Born in 1942, Blahnik was the perfect age to succumb to Elvis mania, which began conquering the world in the late ’50s. “I must have been 12 or 13 years old when I first listened to ‘All shook Up,’ and from that moment I was captivated,” he said. “I was crazy for Elvis’s music and followed him in magazines and films.”

“One of his most divine performances was a routine with Ann-Margret in Viva Las Vegas of ‘The Lady Loves Me’ — absolute perfection! Such a magnificent dancer an all-round performer in the most effortless way. Elvis is one of the original influencers.”

Blahnik, the epitome of top-tier shoemaking, has by now had a longer career than Elvis himself.
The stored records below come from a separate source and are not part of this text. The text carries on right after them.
/-- Checks of LOOKBACK_RETRIEVE (R251). -/
def acceptsLookbackRetrieve (_ : Env) (j : Job) (c : Chip) : Bool :=
  let p := j.payload
  let o := c.orangery
  let r := regionOf p 0
  let lines := (regionSpan o r).2
  let w := (regionGrid o r).2
  let ch := rd p 26 1
  let raw := rd p 25 1 == 0
  let line := w * (1 + rd p 24 1)
  passes ((lenIs 56 j :: regionChecks c p 0 65535 262144 ++
     [inRange p 24 1 0 1, inRange p 25 1 0 4, param 26 (ch == 0xFF || (12 ≤ ch && ch ≤ 15)), reserved p 27 1,
      param 28 (!raw || (rd p 28 4 % 32 == 0 && decide (line ≤ rd p 28 4))), param 32 (rd p 32 8 % 32 == 0), param 48 (rd p 48 8 % 32 == 0),
      stateRule c (lookbackServes c), ownRule stBusy (decide (jobsWaiting c < 16)), ownRule stNoSpace (!raw || decide (lines * rd p 28 4 ≤ rd p 40 8))]))

/-- Checks of LOOKBACK_REPLAY (R259). -/
def acceptsLookbackReplay (_ : Env) (j : Job) (c : Chip) : Bool :=
  let p := j.payload
  let o := c.orangery
  let id := rd p 24 4
  let es := ((openTx c id).map (·.entries)).getD []
  passes ((lenIs 40 j :: regionChecks c p 0 16777216 32768 ++
     [ownParam 24 (id == 0 || (openTx c id).isNone || replayEntriesOk es c), inRange p 28 4 0 65536, param 32 (rd p 32 1 < 2), reserved p 33 7,
      stateRule c (lookbackServes c), ownRule stBusy (decide (jobsWaiting c < 16) && !(jobsLive o).any (·.replay)),
      ownRule stNotFound (id == 0 || (openTx c id).isSome), ownRule stNotReady c.engines.spare.isSome]))

/-- Checks of LOOKBACK_PIN (R257). -/
def acceptsLookbackPin (_ : Env) (j : Job) (c : Chip) : Bool :=
  let p := j.payload
  let o := c.orangery
  let pin := rd p 1 1 == 1
  let used := o.pins.any fun x => x.id == rd p 0 1
  passes (([lenIs 32 j, inRange p 0 1 0 15, inRange p 1 1 0 1, reserved p 2 6] ++ (if pin then regionChecks c p 8 65535 262144 else []) ++
     [stateRule c (lookbackServes c && !(pin && used)), ownRule stNotFound (pin || used)]))

/-- Checks of LOOKBACK_STATUS (R250). -/
def acceptsLookbackStatus (_ : Env) (j : Job) (c : Chip) : Bool :=
  let id := rd j.payload 0 4
  let job := c.orangery.jobs.find? fun x => x.id == id
  passes ([lenIs 4 j, ownRule stNotFound (id == 0 || job.isSome)])

/-- Checks of VIEW_CONFIGURE (R271). -/
def acceptsViewConfigure (_ : Env) (j : Job) (c : Chip) : Bool :=
  let p := j.payload
  let v := viewOf p
  let dma := v.delivery == 0
  let k := rd p 0 1
  passes ([lenIs 64 j, inRange p 0 1 0 3, inRange p 1 1 0 3, inRange p 2 2 2 256, inRange p 4 2 1 4096, inRange p 6 2 16 2160, inRange p 8 4 0 262143,
     param 12 (v.columnCount % max 1 v.cdDecimation == 0 && decide (1 ≤ v.width) && decide (v.width ≤ 3840)), inRange p 16 1 1 60,
     param 17 (rd p 17 1 < 4), inRange p 19 1 0 2, param 20 (dma || (96 ≤ v.payloadType && v.payloadType ≤ 127)), reserved p 21 1,
     param 22 (dma || (512 ≤ v.packetPayload && v.packetPayload ≤ 8960)), param 28 (dma || v.destPort % 2 == 0), reserved p 30 2, reserved p 38 2,
     param 40 (!dma || rd p 40 8 % 4096 == 0), param 48 (!dma || (isPow2 (rd p 48 4) && 2 ≤ rd p 48 4 && rd p 48 4 ≤ 64)),
     param 52 (!dma || (rd p 52 4 % 4096 == 0 && decide (v.frameBytes ≤ rd p 52 4))), param 56 (!dma || rd p 56 8 % 32 == 0),
     stateRule c (!(vget c.view k).started)])

/-- Checks of VIEW_STREAM_START (R271). -/
def acceptsViewStreamStart (_ : Env) (j : Job) (c : Chip) : Bool :=
  let p := j.payload
  let k := rd p 0 1
  let v := vget c.view k
  let d := v.cfg.delivery
  let rtpOk := d == 0 || (v.cfg.width % 2 == 0 && decide ((portRate c d + rtpRate c v.cfg) * 100 ≤ lineRate c (d - 1) * 80))
  passes ([lenIs 4 j, inRange p 0 1 0 3, reserved p 1 3, crossRule (!v.configured || v.started || rtpOk), stateRule c (v.configured && !v.started),
     ownRule stBusy (d != 0 || channelFree c (8 + k) 3)])

/-- Checks of VIEW_STREAM_STOP (R271). -/
def acceptsViewStreamStop (_ : Env) (j : Job) (c : Chip) : Bool :=
  let p := j.payload
  let k := rd p 0 1
  let v := vget c.view k
  passes ([lenIs 4 j, inRange p 0 1 0 3, reserved p 1 3, stateRule c v.started])

/-- Checks of ZIP_SUBMIT (R292). -/
def acceptsZipSubmit (_ : Env) (j : Job) (c : Chip) : Bool :=
  let p := j.payload
  let archive := rd p 0 1 == 4
  let ahead := (c.zip.jobs.filter fun y => y.state == 0).length
  passes (((if archive then archiveChecks j else zipChecks j ++ [inRange p 0 1 0 4]) ++ [stateRule c (mode c != 3), ownRule stBusy (decide (ahead < 64))]))

/-- Checks of ZIP_STATUS (R289). -/
def acceptsZipStatus (_ : Env) (j : Job) (c : Chip) : Bool :=
  let x := findZip c (rd j.payload 0 4)
  passes ([lenIs 4 j, ownRule stNotFound x.isSome])

/-- Checks of ZIP_CANCEL (R295). -/
def acceptsZipCancel (_ : Env) (j : Job) (c : Chip) : Bool :=
  let x := findZip c (rd j.payload 0 4)
  passes ([lenIs 4 j, ownRule stNotFound x.isSome])

/-- Checks of LEDGER_OPEN (R300). -/
def acceptsLedgerOpen (_ : Env) (j : Job) (c : Chip) : Bool :=
  let p := j.payload
  passes ([lenIs 8 j, inRange p 0 1 0 1, reserved p 1 3, stateRule c (ledgerModes c), ownRule stNoSpace (txCount c < 64)])

/-- Checks of LEDGER_COMMIT (R305). -/
def acceptsLedgerCommit (_ : Env) (j : Job) (c : Chip) : Bool :=
  let p := j.payload
  let id := rd p 0 4
  let kind := rd p 4 1
  passes [lenIs 32 j, inRange p 4 1 0 2, reserved p 5 3, param 8 (kind == 1 || rd p 8 8 == 0), param 16 (kind == 2 || rd p 16 6 == 0),
    param 22 (if kind = 2 then rd p 22 4 < 1000000000 else rd p 22 4 == 0), reserved p 26 6, param 4 (mode c != 4 || kind == 0),
    stateRule c (ledgerModes c), ownRule stNotFound (id != 0 && (findTx c id).isSome), stateRule c (openTx c id).isSome]

/-- Checks of LEDGER_ABORT (R312). -/
def acceptsLedgerAbort (_ : Env) (j : Job) (c : Chip) : Bool :=
  let id := rd j.payload 0 4
  passes ([lenIs 4 j, stateRule c (ledgerModes c), ownRule stNotFound (findTx c id).isSome])

/-- Checks of LEDGER_STATUS (R300). -/
def acceptsLedgerStatus (_ : Env) (j : Job) (c : Chip) : Bool :=
  let id := rd j.payload 0 4
  passes ([lenIs 4 j, ownRule stNotFound (id == 0 || (findTx c id).isSome)])

/-- Checks of AXIS_CONFIGURE (R340). -/
def acceptsAxisConfigure (_ : Env) (j : Job) (c : Chip) : Bool :=
  let p := j.payload
  let a := axisOf p
  let k := rd p 0 1
  let gpio (v : Nat) : Bool := v < 32 || v == 0xFF
  let x := vget c.axis k
  passes ([lenIs 72 j, inRange p 0 1 0 3, param 1 (rd p 1 1 < 16), inRange p 2 1 0 8, param 3 (a.encoder == 0xFF || (4 ≤ a.encoder && a.encoder ≤ 7)),
     inRange p 4 2 0 1023, inRange p 6 2 0 1023, inRange p 8 2 0 1023, inRange p 10 2 1 255,
     param 12 (100 ≤ a.blankNs && a.blankNs ≤ 4000 && a.blankNs % 4 == 0), inRange p 14 2 0 2000, inRange p 16 2 1 10000, param 18 (gpio a.swNegGpio),
     param 19 (gpio a.swPosGpio), param 20 (a.swFlags < 4), reserved p 21 3, inRange p 24 8 65536 (4000000 * 65536), param 32 (a.aMax != 0),
     param 36 (a.jMax != 0), param 40 (decide (a.aMax ≤ a.stopDecel)), param 44 (a.microstepsPerCount != 0), inRange p 48 4 1 (2 ^ 24),
     inRange p 52 4 10 1000000, param 56 (pos48 a.posMin), param 64 (pos48 a.posMax && decide (a.posMin < a.posMax)),
     stateRule c (x.state != .homing && x.state != .moving), ownRule stBusy (headOn c k).isNone,
     ownRule stBusy (!gpMux c 8 a.swNegGpio && !gpMux c 8 a.swPosGpio)])

/-- Checks of AXIS_HOME (R327). -/
def acceptsAxisHome (_ : Env) (j : Job) (c : Chip) : Bool :=
  let p := j.payload
  let k := rd p 0 1
  let x := vget c.axis k
  let r := rd p 1 1
  passes ([lenIs 32 j, inRange p 0 1 0 3,
     param 1 (match r with
       | 0 => x.cfg.encoder != 0xFF
       | 1 => x.cfg.swNegGpio != 0xFF
       | 2 => x.cfg.swPosGpio != 0xFF
       | _ => false),
     inRange p 2 1 0 1, reserved p 3 1, param 4 (decide (rd p 4 8 ≤ x.cfg.vMax)), param 16 (rd p 16 4 != 0), reserved p 20 4, param 24 (pos48 (rdS p 24 8)),
     stateRule c (x.state == .unreferenced || x.state == .idle), ownRule stBusy (headOn c k).isNone])

/-- Checks of AXIS_MOVE (R319). -/
def acceptsAxisMove (_ : Env) (j : Job) (c : Chip) : Bool :=
  let p := j.payload
  let q := p.drop 4
  let k := rd q 0 1
  let x := vget c.axis k
  passes [lenIs 24 j, rangeIf (rd p 0 4 == 0) (inRange p 4 1 0 3), inRange p 5 1 0 1, reserved p 6 2] &&
    if rd p 0 4 ≠ 0 then passes ([ownRule stBusy (headOn c k).isNone] ++ stagingChecks c (rd p 0 4) [{ code := 0x0B02, payload := p.drop 4 }] 1)
    else passes
      [param 8 (pos48 (rdS q 4 8) && targetOk x c.now (moveTarget x c.now q)), param 16 (decide (rd q 12 8 ≤ maxVelocity)),
       stateRule c (x.state == .idle || x.state == .moving || (x.state == .unreferenced && rd q 1 1 == 1)),
       ownRule stBusy ((headOn c k).isNone && !targetHeld c (0x0B02, k) 0)]

/-- Checks of AXIS_STOP (R324). -/
def acceptsAxisStop (_ : Env) (j : Job) (_ : Chip) : Bool :=
  let p := j.payload
  passes ([lenIs 4 j, inRange p 0 1 0 3, inRange p 1 1 0 1, param 2 (rd p 2 1 < 4), reserved p 3 1])

/-- Checks of AXIS_STATUS (R339). -/
def acceptsAxisStatus (_ : Env) (j : Job) (_ : Chip) : Bool :=
  let p := j.payload
  passes ([lenIs 4 j, inRange p 0 1 0 3, inRange p 1 1 0 1])

/-- Checks of MARK_CONFIGURE (R341). -/
def acceptsMarkConfigure (_ : Env) (j : Job) (c : Chip) : Bool :=
  let p := j.payload
  let head := rd p 4 1 == 0
  passes (([lenIs 56 j, inRange p 4 1 0 1, inRange p 6 1 0 1, reserved p 7 1, param 10 (rd p 10 1 < 2)] ++
    (if head then [reserved p 11 1, reserved p 44 12] else [])) ++ stagingChecks c (rd j.payload 0 4) [{ code := 0x0B05, payload := j.payload.drop 4 }] 1)

/-- Checks of TIME_GET (R345). -/
def acceptsTimeGet (_ : Env) (j : Job) (_ : Chip) : Bool :=
  passes ([lenIs 4 j, inRange j.payload 0 1 0 1, reserved j.payload 1 3])

/-- Checks of TIME_SET (R370). -/
def acceptsTimeSet (_ : Env) (j : Job) (c : Chip) : Bool :=
  let p := j.payload
  let relative := rd p 0 1 == 1
  passes ([lenIs 32 j, inRange p 0 1 0 1, reserved p 1 7, param 14 (relative || rd p 14 4 < 1000000000), reserved p 18 6,
      param 24 (!relative || stepFits c (rdS p 24 8)), stateRule c (c.time.servo.source != 1)])

/-- Checks of PTP_CONFIGURE (R349). -/
def acceptsPtpConfigure (_ : Env) (j : Job) (c : Chip) : Bool :=
  let p := j.payload
  if rd p 0 1 = 0 then
    passes [lenIs 16 j, reserved p 2 2, inRange p 4 1 0 2, param 5 (decide (rd p 5 1 ≤ 127) && (rd p 4 1 != 2 || rd p 5 1 == 0)), param 9 (rd p 9 1 < 4),
      reserved p 10 2, inRangeS p 12 1 (-7) 1, inRangeS p 13 1 (-3) 4, inRangeS p 14 1 (-7) 6, inRange p 15 1 2 10,
      crossRule (rd p 4 1 != 2 || !(c.time.eth.toList.any (·.udp)))]
  else
    passes [lenIs 44 j, param 0 (rd p 0 1 == 1), inRange p 1 1 0 1, reserved p 2 2, inRange p 4 1 0 1, inRange p 5 1 0 1, inRange p 6 1 0 1,
      param 7 (rd p 7 1 < 4), reserved p 14 2,
      param 28 (!bit (rd p 7 1) 1 || (decide (1 ≤ rd p 28 2 % 4096) && decide (rd p 28 2 % 4096 ≤ 4094))), reserved p 30 2,
      crossRule (rd p 6 1 != 1 || c.time.clock.profile != 2)]

/-- Checks of PTP_STATUS (R348). -/
def acceptsPtpStatus (_ : Env) (j : Job) (_ : Chip) : Bool :=
  let p := j.payload
  passes ([lenIs 4 j, inRange p 0 1 0 1, reserved p 1 3])

/-- Checks of SERVO_CONFIGURE (R353). -/
def acceptsServoConfigure (_ : Env) (j : Job) (_ : Chip) : Bool :=
  let p := j.payload
  passes ([lenIs 36 j, inRange p 0 1 0 2, inRange p 1 1 0 1, param 2 (rd p 2 1 < 8), inRange p 3 1 1 255, inRange p 12 4 100 1000000000,
      inRange p 16 4 1 1000000, inRange p 20 4 10 1000000, inRange p 24 4 0 3600, inRange p 32 2 1 999, reserved p 34 2])

/-- Checks of PULSE_SCHEDULE (R365). -/
def acceptsPulseSchedule (_ : Env) (j : Job) (c : Chip) : Bool :=
  let p := j.payload
  let o := rd p 4 1
  let mode := rd p 5 1
  let x := pulseOf (p.drop 4)
  passes (lenIs 40 j :: pulseFields (rd p 0 4 == 0) p ++ [stateRule c (mode < 2 || c.trig.anchored), ownRule stBusy (headOfOutput c o).isNone]) &&
    if rd p 0 4 ≠ 0 then passes (stagingChecks c (rd p 0 4) [{ code := 0x0A05, payload := p.drop 4 }] 1)
    else passes [ownRule stBusy (!targetHeld c (0x0A05, o) 0), ownRule stLate (!rejectsLate c x)]

/-- Checks of PULSE_CANCEL (R366). -/
def acceptsPulseCancel (_ : Env) (j : Job) (c : Chip) : Bool :=
  let p := j.payload
  let o := rd p 0 1
  passes ([lenIs 4 j, inRange p 0 1 0 7, reserved p 1 3, ownRule stBusy ((headOfOutput c o).isNone && !targetHeld c (0x0A05, o) 0)])

/-- Checks of CAPTURE_CONFIGURE (R369). -/
def acceptsCaptureConfigure (_ : Env) (j : Job) (c : Chip) : Bool :=
  let p := j.payload
  let i := rd p 0 1
  let enable := rd p 1 1 != 0
  let old := (vget c.time.capture i).ring
  let new : Ring := { channel := rd p 3 1, irqCount := rd p 4 2, irqHoldoffUs := rd p 6 2, entryCount := rd p 8 4, entrySize := 32, base := rd p 16 8, headAddr := rd p 24 8 }
  passes (([lenIs 32 j, inRange p 0 1 0 3, inRange p 1 1 0 3, inRange p 2 1 0 15, inRange p 3 1 24 31, inRange p 6 2 0 10000,
      param 8 (isPow2 (rd p 8 4) && decide (64 ≤ rd p 8 4) && decide (rd p 8 4 ≤ 65536)), reserved p 12 4, param 16 (rd p 16 8 % 4096 == 0),
      param 24 (rd p 24 8 % 32 == 0)] ++ ringChecks c old enable new 0xFF))

/-- Checks of AUX_CONFIGURE (R384). -/
def acceptsAuxConfigure (_ : Env) (j : Job) (c : Chip) : Bool :=
  let p := j.payload
  let old := c.aux.ring
  let new : Ring := {
    channel := rd p 5 1, irqCount := rd p 6 2, irqHoldoffUs := rd p 8 2, entryCount := rd p 12 4, entrySize := 32, base := rd p 16 8, headAddr := rd p 24 8 }
  passes [lenIs 32 j, inRange p 0 1 0 2] &&
    if rd p 0 1 = 1 then
      passes [inRange p 1 1 0 7, reserved p 2 2, inRange p 4 1 0 1, inRange p 5 1 0 1, inRange p 6 1 4 8, inRange p 7 1 0 2, inRange p 8 1 0 3,
        inRange p 9 1 0 1, inRange p 10 2 0 4095, param 12 (decide (rd p 12 1 ≤ 31) || rd p 12 1 == 0xFF), reserved p 13 3,
        inRangeS p 16 4 (-8388608) 8388607, inRange p 20 4 0x200000 0x800000, crossRule (({} : Aux).configured p).rateOk,
        stateRule c (!lampInUse c (rd p 1 1) || mode c == 4 || mode c == 5),
        ownRule stBusy (!gpSwitch c (rd p 12 1) && !gpMux c (rd p 1 1) (rd p 12 1))]
    else if rd p 0 1 = 2 then passes [reserved p 2 2]
    else passes ([reserved p 2 2, inRange p 4 1 0 1, inRange p 5 1 24 31, inRange p 8 2 0 10000,
        param 12 (isPow2 (rd p 12 4) && decide (64 ≤ rd p 12 4) && decide (rd p 12 4 ≤ 65536)), param 16 (rd p 16 8 % 4096 == 0), param 24 (rd p 24 8 % 32 == 0)] ++
        ringChecks c old (bit (rd p 4 1) 0) new 7)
After opening his first store in the early ’70s, Blahnik fastidiously expanded his brand across the globe, taking over stylish folks’ closets not unlike the way that Elvis dominated international jukeboxes.
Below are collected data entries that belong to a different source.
-- ==== Sys2Proof/Certificates/Slice0/Obligations.lean ====
section
/-! DEFINITION. The statements for the provers. -/
section
open Sys2Proof Sys2Proof.Machine

/-- A step runs the command at the front of the queue on the state with the queue's rest; on an empty queue 4 ns pass, in
which the choppers of the powered axes sample their windings and nothing else changes (the model's choice, log entry 7). Every command answers a next state from every state and leaves the queue as it finds it. -/
def Obligations.StepRunsFrontCommand : Prop :=
  (∀ (i : Instr) (rest : List Instr) (s : State), s.pending = i :: rest → step s = exec i { s with pending := rest }) ∧
  (∀ s : State, s.pending = [] → step s = .next s.idle ∧ s.idle.host = s.host ∧ s.idle.bulk = s.bulk ∧ s.idle.pending = [] ∧
    s.idle.chip = { s.chip with now := s.chip.now + 4, fresh := s.idle.chip.fresh, out := s.idle.chip.out, axis := s.idle.chip.axis }) ∧
  (∀ (i : Instr) (s : State), ∃ u, exec i s = .next u ∧ u.pending = s.pending)

/-- Every step keeps both memories in canonical form, whatever the command and the state of the device, and takes exactly the front
command off the queue. -/
def Obligations.EveryStepKeepsCanonicalMemory : Prop :=
  ∀ s u : State, s.memOk = true → step s = .next u → u.memOk = true ∧ u.pending = s.pending.tail

/-- What reset leaves: nothing waiting, nothing listed in memory; no mailbox taken, answered or ignored; every event enabled and none
raised; the Sundial at 0 with the nominal increment; no MD anchor and trigger number 0; no halt, no lockdown, no ring enabled (R343,
R464, R543, R586, R588, R592). -/
def Obligations.ResetLeavesTheStatedValues : Prop :=
  State.reset.memOk = true ∧ State.reset.pending = [] ∧ State.reset.host = [] ∧ State.reset.bulk = [] ∧
  State.reset.chip.mbx.response = 0 ∧
  (∀ k : Fin 8, (vget State.reset.chip.mbx.mb k).owner = false ∧ (vget State.reset.chip.mbx.mb k).ignored = 0) ∧
  (∀ g : Fin 16, vget State.reset.chip.evq.mask g = 0xFFFF) ∧ State.reset.chip.evq.nextSequence = 0 ∧
  State.reset.chip.evq.ring.enabled = false ∧ State.reset.chip.records.ring.enabled = false ∧ State.reset.chip.tiles.ring.enabled = false ∧
  State.reset.chip.time.sun.s = 0 ∧ State.reset.chip.time.sun.ns = 0 ∧ State.reset.chip.time.sun.frac = 0 ∧
  State.reset.chip.time.sun.increment = 0x400000000 ∧ State.reset.chip.time.sun.everSet = false ∧
  State.reset.chip.trig.anchored = false ∧ State.reset.chip.trig.number = 0 ∧ State.reset.chip.regs.scratch = 0 ∧
  State.reset.chip.modes.thermalHalt = false ∧ State.reset.chip.modes.lockdown = false ∧
  (∀ ch : Fin 8, (vget State.reset.chip.enc ch).configured = false ∧ (vget State.reset.chip.enc ch).count = 0) ∧
  (∀ n : Fin 32, (vget State.reset.chip.pcie.dma n).state = .idle ∧ (vget State.reset.chip.pcie.dma n).owner = 0)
So, when it comes time to create custom footwear for a figure as famous as Elvis, Blahnik’s ample experience inspires the designer to look beyond the most obvious Presley-isms.

“I was thinking of a young Elvis when designing, the earlier years of his career,” explained Blahnik.

“I was not necessarily trying to emulate styles previously worn by him or create something distinctly
‘Manolo Blahnik’ but instead focused creating authentic pieces, of the time and that felt true to
Elvis’s style and the vision Catherine had for the film.”

The resulting shoes, worn by Butler as he portrays The King at different stages in his career, run the gamut from the pointy-toed boots that matched the flamboyant costumes Elvis wore towards the end of his career to humble daily drivers that he wore to stroll around Memphis.

Elvis, at his best, represented “personal freedom” to his legion of fans, the joy of expressing oneself.

His footwear reflected this, so often eschewing the boring black leather boots of the day for high-contrast heeled shoes that boosted his stature, both in terms of celebrity and physicality.

Perhaps an underappreciated element of Elvis’ style was most visible during the early days, when the singer exuberantly twisted conventional clothing, the stuff that you’d normally see worn on the streets of Mississippi, into fanciful stage dress through the sheer power of charisma.

“Some of Elvis’ on-stage and theatrical costumes were indeed legendary but what I found most fascinating and inspiring was the way in which Elvis styled quite traditional American clothing,” Blahnik continued.

“He completely elevated it, making everyday items desirable. The two-tone brogues,
denim, country clothing… he made all these simple things, that had been around for years, truly iconic.”